# J.C. Higgins Sportflite



## oldy57 (Apr 29, 2021)

I got a call about a J.C Higgins Sportflite bike. Sold at Sears back in the day. Anyone know what year this might be. Also he is looking for tires, I think 571 would be correct mm size. I am not looking to buy it, just trying to help out.


----------



## Oilit (Apr 29, 2021)

Interesting bike! Canadian maybe? It doesn't quite look like anything I've seen.


----------



## oldy57 (Apr 29, 2021)

Yes it probably is Canadian. It is in Alberta, I am in Manitoba. Belongs to my friends relatives.


----------



## Rivnut (Apr 30, 2021)

The stamping on that tire confirms it. " 26 x 1-3/4 fits British rim F12 and American S7"  and we know it's not a Schwinn.


----------



## AndyA (Apr 30, 2021)

Interesting frame. It doesn't show up in the Sears U.S. catalog reprints through 1965.


----------



## Oilit (May 1, 2021)

I just noticed it says "Made in Canada" on the head badge, just below "J.C. Higgins". And I guess "Simpsons-Sears" has to be the Canadian arm of Sears, Roebuck and Co, so maybe they had their own catalogs?


----------



## Adamtinkerer (May 2, 2021)

Wow, never seen a JCH like that! The American Sportflite model was new for '58, just below the top of the line Flightliner. The frame design is similar to imports of the era, which were available from Sears in the '60s, a slightly lighter version of US middleweights.


----------



## Oilit (May 2, 2021)

Are there any markings on the rims?
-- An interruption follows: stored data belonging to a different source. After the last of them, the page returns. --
/-- Power and clock (R392, R397 to R399): the limit stays between its bounds; a sample lowers the clock by a state when the mean of the power
over the last 1 ms exceeds WATTS or a die is above 95 °C, and raises it after 10 ms of power below 90 % and every die below 90 °C (the mean
and the counting of samples are entry 111, the model's choice); a die above 105 °C stops the module for good; a change of clock leaves every
latency in cycles as it was, and a time fixed in nanoseconds takes its cycles of the new clock (entry 70). -/
def Sys2Proof.Claims.Power : Prop := ∀ s : State,
  (∀ x : Dword, Does (.pcapWrite x) s { s with watts := max 8000 (min 24000 (x.toNat % 2 ^ 15)) }) ∧
  (∀ ps rest calm, s.railOff = false → (∀ p ∈ ps, p.2 ≤ 840) →
    let now := ps.foldl (fun n p => n + p.1) rest
    let last := (now :: s.powers).take 10
    let down := s.watts * 1000 * last.length < last.foldl (· + ·) 0 ∨ ∃ p ∈ ps, 760 < p.2
    let low := calm = true ∧ now < s.watts * 900 ∧ ∀ p ∈ ps, p.2 < 720
    ∃ v, Does (.telemetrySample ps rest calm) s v ∧ v.telemetry = ps ∧ v.powers = last ∧ v.mem = s.mem ∧ v.cores = s.cores ∧
      (down → v.pstate = min 4 (s.pstate + 1) ∧ v.calm = 0) ∧
      (¬down → low → 100 ≤ s.calm + 1 → v.pstate = s.pstate - 1 ∧ v.calm = 0) ∧
      (¬down → low → s.calm + 1 < 100 → v.pstate = s.pstate ∧ v.calm = s.calm + 1 ∧ v.agenda = s.agenda) ∧
      (¬down → ¬low → v.pstate = s.pstate ∧ v.calm = 0 ∧ v.agenda = s.agenda)) ∧
  (∀ ps rest calm p, s.railOff = false → p ∈ ps → 840 < p.2 → ∃ v i q, Does (.telemetrySample ps rest calm) s v ∧ v.fatal = true ∧
    v.mStep = 0xF0 ∧ v.mDie = i ∧ ps[i]? = some q ∧ 840 < q.2 ∧ v.reqs = [] ∧ ∀ x ∈ v.agenda, outside x.what = true) ∧
  (∀ st, let v := s.setClock st
    let scaled (n : Nat) : Nat := n * clockMHz st / clockMHz s.pstate
    v.pstate = st ∧ v.now = s.now ∧
    (∀ x ∈ s.agenda, timedInNs x.what = false → x ∈ v.agenda) ∧
    (∀ x ∈ s.agenda, timedInNs x.what = true →
      { x with key := 4 * (s.now + scaled (x.key / 4 - s.now)) + x.key % 4 } ∈ v.agenda)) ∧
  (∀ us, s.micros us = us * (if s.pstate = 0 then 2250 else if s.pstate = 1 then 2000 else if s.pstate = 2 then 1750
    else if s.pstate = 3 then 1500 else 1125))

/-- The attestation mailbox (R394, R395): a command while it is busy is ignored; a report is over the nonce that its command found; the current
output's length, its pages and its bytes, of which the key, the signature and the digest of the fuses are free values (entry 15). -/
def Sys2Proof.Claims.Attestation : Prop := ∀ s : State,
  (s.mailbox.status = 1 → Does .attestMakeReport s s ∧ Does .attestFetchKey s s ∧ (∀ n, Does (.attestReadPage n) s s) ∧
    ∃ v, Does .attestReportReady s v ∧ v.mailbox =
      { s.mailbox with status := 2, output := 1, page := 0, used := s.mailbox.building, made := s.mailbox.made + 1 }) ∧
  (s.mailbox.status ≠ 1 →
    (∃ v x, Does .attestMakeReport s v ∧ v.mailbox = { s.mailbox with status := 1, building := s.mailbox.nonce } ∧
      x ∈ v.agenda ∧ x.what = .attestReportReady ∧ x.key ≤ 4 * (s.now + s.micros 50000)) ∧
    (∃ v, Does .attestFetchKey s v ∧ v.mailbox = { s.mailbox with status := 2, output := 2, page := 0 }) ∧
    (∀ n : BitVec 8, let pages := if s.mailbox.output = 1 then 4 else if s.mailbox.output = 2 then 2 else 0
      ∃ v, Does (.attestReadPage n) s v ∧
        v.mailbox = (if n.toNat < pages then { s.mailbox with status := 2, page := n.toNat } else { s.mailbox with status := 3 }))) ∧
  (∀ m : Mailbox, let image (i : Nat) : FlashImage := m.images.getD i default
    (∀ i, m.data i = m.byte (1024 * m.page + i)) ∧
    (m.output = 1 → m.astat = m.status + 3553 * 2 ^ 16 + 4 * 2 ^ 32 ∧ (∀ i, 3553 ≤ i → m.byte i = 0#8) ∧
      (∀ i, i < 32 → m.byte i = m.used.getD i 0#8) ∧
      (∀ n i, n < 5 → i < 32 → m.byte (0x20 + 32 * n + i) = (image n).digest.getD i 0#8) ∧
      (∀ i, i < 32 → m.byte (0xC0 + i) = Config.fuseDigest i) ∧
      (∀ n i, n < 5 → i < 4 → m.byte (0xE0 + 4 * n + i) = BitVec.ofNat 8 ((image n).version.toNat / 2 ^ (8 * i))) ∧
      (∀ i, i < 3309 → m.byte (0xF4 + i) = Config.signature ((List.range 0xF4).map m.byte) m.made i)) ∧
    (m.output = 2 → m.astat = m.status + 1952 * 2 ^ 16 + 2 * 2 ^ 32 ∧ (∀ i, i < 1952 → m.byte i = Config.keyByte i) ∧
      ∀ i, 1952 ≤ i → m.byte i = 0#8))

/-- The Genhild controller (R392 to R399): bring-up, power and clock, attestation. -/
def Obligations.ControllerSteps : Prop := Claims.BringsUp ∧ Claims.Power ∧ Claims.Attestation

/-- A link's training (R386, R389, R391): the states in order, the limit of each, its end in DOWN and the retry; EXCHANGE fixes the inbound
domain and sends the capability flit, and becomes ACTIVE once each side has acknowledged the other's. -/
def Sys2Proof.Claims.Training : Prop := ∀ s : State, let n := s.subj.a
  n < 16 →
    let l := s.nlink n
    let enters (st : NState) (v : State) : Prop := Does .nelrekStateAdvance s v ∧ (v.nlink n).state = st ∧ (v.nlink n).entered = s.now
    let limit (us : Nat) (v : State) : Prop :=
      { key := 4 * (s.now + s.micros us), what := .nelrekStateTimeout, who := { a := n, b := s.now } } ∈ v.agenda
    (s.railOff = false →
      (l.state = .detect → ∃ v, enters .equalise v ∧ limit 2000 v) ∧ (l.state = .equalise → ∃ v, enters .deskew v ∧ limit 50 v) ∧
      (l.state = .deskew → ∃ v, enters .exchange v ∧ limit 10 v ∧ (v.nlink n).domain = l.inCfg.toNat / 2 ^ 40 % 2 ^ 10 ∧ (v.nlink n).peer = none ∧
        (l.sendq = [] → l.replayBuf = [] → l.stopIn = 0#8 → ∃ f c, v.linkOut = s.linkOut ++ [f] ∧ f.link = n ∧ f.msg = some (.caps c) ∧
          c.identity = Config.moduleIdentity ∧ c.number = n ∧ c.domain = (v.nlink n).domain)) ∧
      (l.state = .exchange → l.exchanged = true → ∃ v, enters .active v ∧ (v.nlink n).domain = l.domain) ∧
      (l.state = .exchange → l.exchanged = false → Does .nelrekStateAdvance s s) ∧
      (l.state = .active → Does .nelrekStateAdvance s (s.linkDown n))) ∧
    (l.exchanged = true ↔ l.state = .exchange ∧ l.peer ≠ none ∧ l.replayBuf = [] ∧ l.sendq = []) ∧
    (l.state = .equalise ∨ l.state = .deskew ∨ l.state = .exchange →
      (l.entered = s.subj.b → ∃ v, Does .nelrekStateTimeout s v ∧ (v.nlink n).state = .down ∧ (v.nlink n).downs = (l.downs + 1) % 2 ^ 16 ∧
        ∃ x ∈ v.agenda, x.what = .nelrekRetry ∧ x.who.a = n) ∧
      (l.entered ≠ s.subj.b → Does .nelrekStateTimeout s s)) ∧
    (l.state = .down → ∃ v, Does .nelrekRetry s v ∧ (v.nlink n).state = .detect)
As @Rivnut said, if they fit S-7 tires then they've got to be 571mm. And from the pictures it looks like there's a knurled strip down the middle, just like a Schwinn S-7 rim. I've got a rough Raleigh Lancer with Dunlop rims (and Schwinn tires!), but there's no knurling on the Dunlops.


----------



## Pedaltherapy (May 27, 2021)

Amazingly clean, preserved bike with a frame I've never seen before.


----------



## OZ1972 (Aug 12, 2021)

Very unique love the frame !!!!!!


----------